__TASK BRIEF__. Among the entries below, only the lines starting at the one with "β) (n : Lane)" and ending at the one with "exact ⟨⟨⟨h .l0, h .l1⟩, h .l2⟩, h .l3⟩", both included, are to be printed exactly.

__Stored data entries__.
----------------------------------------

-- ==== Sys2Proof/Laws/State.lean ====
section
/-! SUPPORT. What each named update leaves alone, field by field, true by unfolding; and what the plain accessors read back after the updates. -/

namespace Sys2Proof.Machine

open Sys2Proof

/-! ### One lane of four -/

@[simp] theorem PerLane.get_set {α : Type} (p : PerLane α) (n m : Lane) (x : α) :
    (p.set n x).get m = if m = n then x else p.get m := by
  cases n <;> cases m <;> rfl

@[simp] theorem PerLane.get_modify {α : Type} (p : PerLane α) (n m : Lane) (f : α → α) :
    (p.modify n f).get m = if m = n then f (p.get n) else p.get m := by
  cases n <;> cases m <;> rfl

@[simp] theorem PerLane.get_map {α β : Type} (p : PerLane α) (f : α → β) (n : Lane) :
    (p.map f).get n = f (p.get n) := by
  cases n <;> rfl

theorem PerLane.all_iff {α : Type} (p : PerLane α) (f : α → Bool) :
    p.all f = true ↔ ∀ n : Lane, f (p.get n) = true := by
  simp only [PerLane.all, Bool.and_eq_true]
  constructor
  · rintro ⟨⟨⟨h0, h1⟩, h2⟩, h3⟩ n
    cases n <;> assumption
  · intro h
    exact ⟨⟨⟨h .l0, h .l1⟩, h .l2⟩, h .l3⟩

theorem PerLane.ext_get {α : Type} {p q : PerLane α} (h : ∀ n : Lane, p.get n = q.get n) : p = q := by
  have h0 := h .l0
  have h1 := h .l1
  have h2 := h .l2
  have h3 := h .l3
  cases p
  cases q
  simp_all [PerLane.get]

/-! ### writeRecord -/

@[simp] theorem writeRecord_porst (info : FaultInfo) (s : State) :
    (writeRecord info s).porst = s.porst := rfl

@[simp] theorem writeRecord_srst (info : FaultInfo) (s : State) :
    (writeRecord info s).srst = s.srst := rfl

@[simp] theorem writeRecord_strap (info : FaultInfo) (s : State) :
    (writeRecord info s).strap = s.strap := rfl

@[simp] theorem writeRecord_hp (info : FaultInfo) (s : State) :
    (writeRecord info s).hp = s.hp := rfl

@[simp] theorem writeRecord_ift (info : FaultInfo) (s : State) :
    (writeRecord info s).ift = s.ift := rfl

@[simp] theorem writeRecord_mu (info : FaultInfo) (s : State) :
    (writeRecord info s).mu = s.mu := rfl

@[simp] theorem writeRecord_lanes (info : FaultInfo) (s : State) :
    (writeRecord info s).lanes = s.lanes := rfl

@[simp] theorem writeRecord_engine (info : FaultInfo) (s : State) :
    (writeRecord info s).engine = s.engine := rfl

@[simp] theorem writeRecord_health (info : FaultInfo) (s : State) :
    (writeRecord info s).health = s.health := rfl

@[simp] theorem writeRecord_link (info : FaultInfo) (s : State) :
    (writeRecord info s).link = s.link := rfl

@[simp] theorem writeRecord_pending (info : FaultInfo) (s : State) :
    (writeRecord info s).pending = s.pending := rfl

/-! ### postNotice -/

@[simp] theorem postNotice_porst (info : NoticeInfo) (s : State) :
    (postNotice info s).porst = s.porst := rfl

@[simp] theorem postNotice_srst (info : NoticeInfo) (s : State) :
    (postNotice info s).srst = s.srst := rfl

@[simp] theorem postNotice_strap (info : NoticeInfo) (s : State) :
    (postNotice info s).strap = s.strap := rfl

@[simp] theorem postNotice_hp (info : NoticeInfo) (s : State) :
    (postNotice info s).hp = s.hp := rfl

@[simp] theorem postNotice_ift (info : NoticeInfo) (s : State) :
    (postNotice info s).ift = s.ift := rfl

@[simp] theorem postNotice_mu (info : NoticeInfo) (s : State) :
    (postNotice info s).mu = s.mu := rfl

@[simp] theorem postNotice_lanes (info : NoticeInfo) (s : State) :
    (postNotice info s).lanes = s.lanes := rfl

@[simp] theorem postNotice_engine (info : NoticeInfo) (s : State) :
    (postNotice info s).engine = s.engine := rfl

@[simp] theorem postNotice_health (info : NoticeInfo) (s : State) :
    (postNotice info s).health = s.health := rfl

@[simp] theorem postNotice_link (info : NoticeInfo) (s : State) :
    (postNotice info s).link = s.link := rfl

@[simp] theorem postNotice_pending (info : NoticeInfo) (s : State) :
    (postNotice info s).pending = s.pending := rfl

/-! ### setMapSlot -/

@[simp] theorem setMapSlot_porst (i : Nat) (m : MapSlot) (s : State) :
    (setMapSlot i m s).porst = s.porst := rfl

@[simp] theorem setMapSlot_srst (i : Nat) (m : MapSlot) (s : State) :
    (setMapSlot i m s).srst = s.srst := rfl

@[simp] theorem setMapSlot_strap (i : Nat) (m : MapSlot) (s : State) :
    (setMapSlot i m s).strap = s.strap := rfl

@[simp] theorem setMapSlot_hp (i : Nat) (m : MapSlot) (s : State) :
    (setMapSlot i m s).hp = s.hp := rfl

----------------------------------------

__TASK ANSWER__.
@[simp] theorem PerLane.get_map {α β : Type} (p : PerLane α) (f : α → β) (n : Lane) :
    (p.map f).get n = f (p.get n) := by
  cases n <;> rfl

theorem PerLane.all_iff {α : Type} (p : PerLane α) (f : α → Bool) :
    p.all f = true ↔ ∀ n : Lane, f (p.get n) = true := by
  simp only [PerLane.all, Bool.and_eq_true]
  constructor
  · rintro ⟨⟨⟨h0, h1⟩, h2⟩, h3⟩ n
    cases n <;> assumption
  · intro h
    exact ⟨⟨⟨h .l0, h .l1⟩, h .l2⟩, h .l3⟩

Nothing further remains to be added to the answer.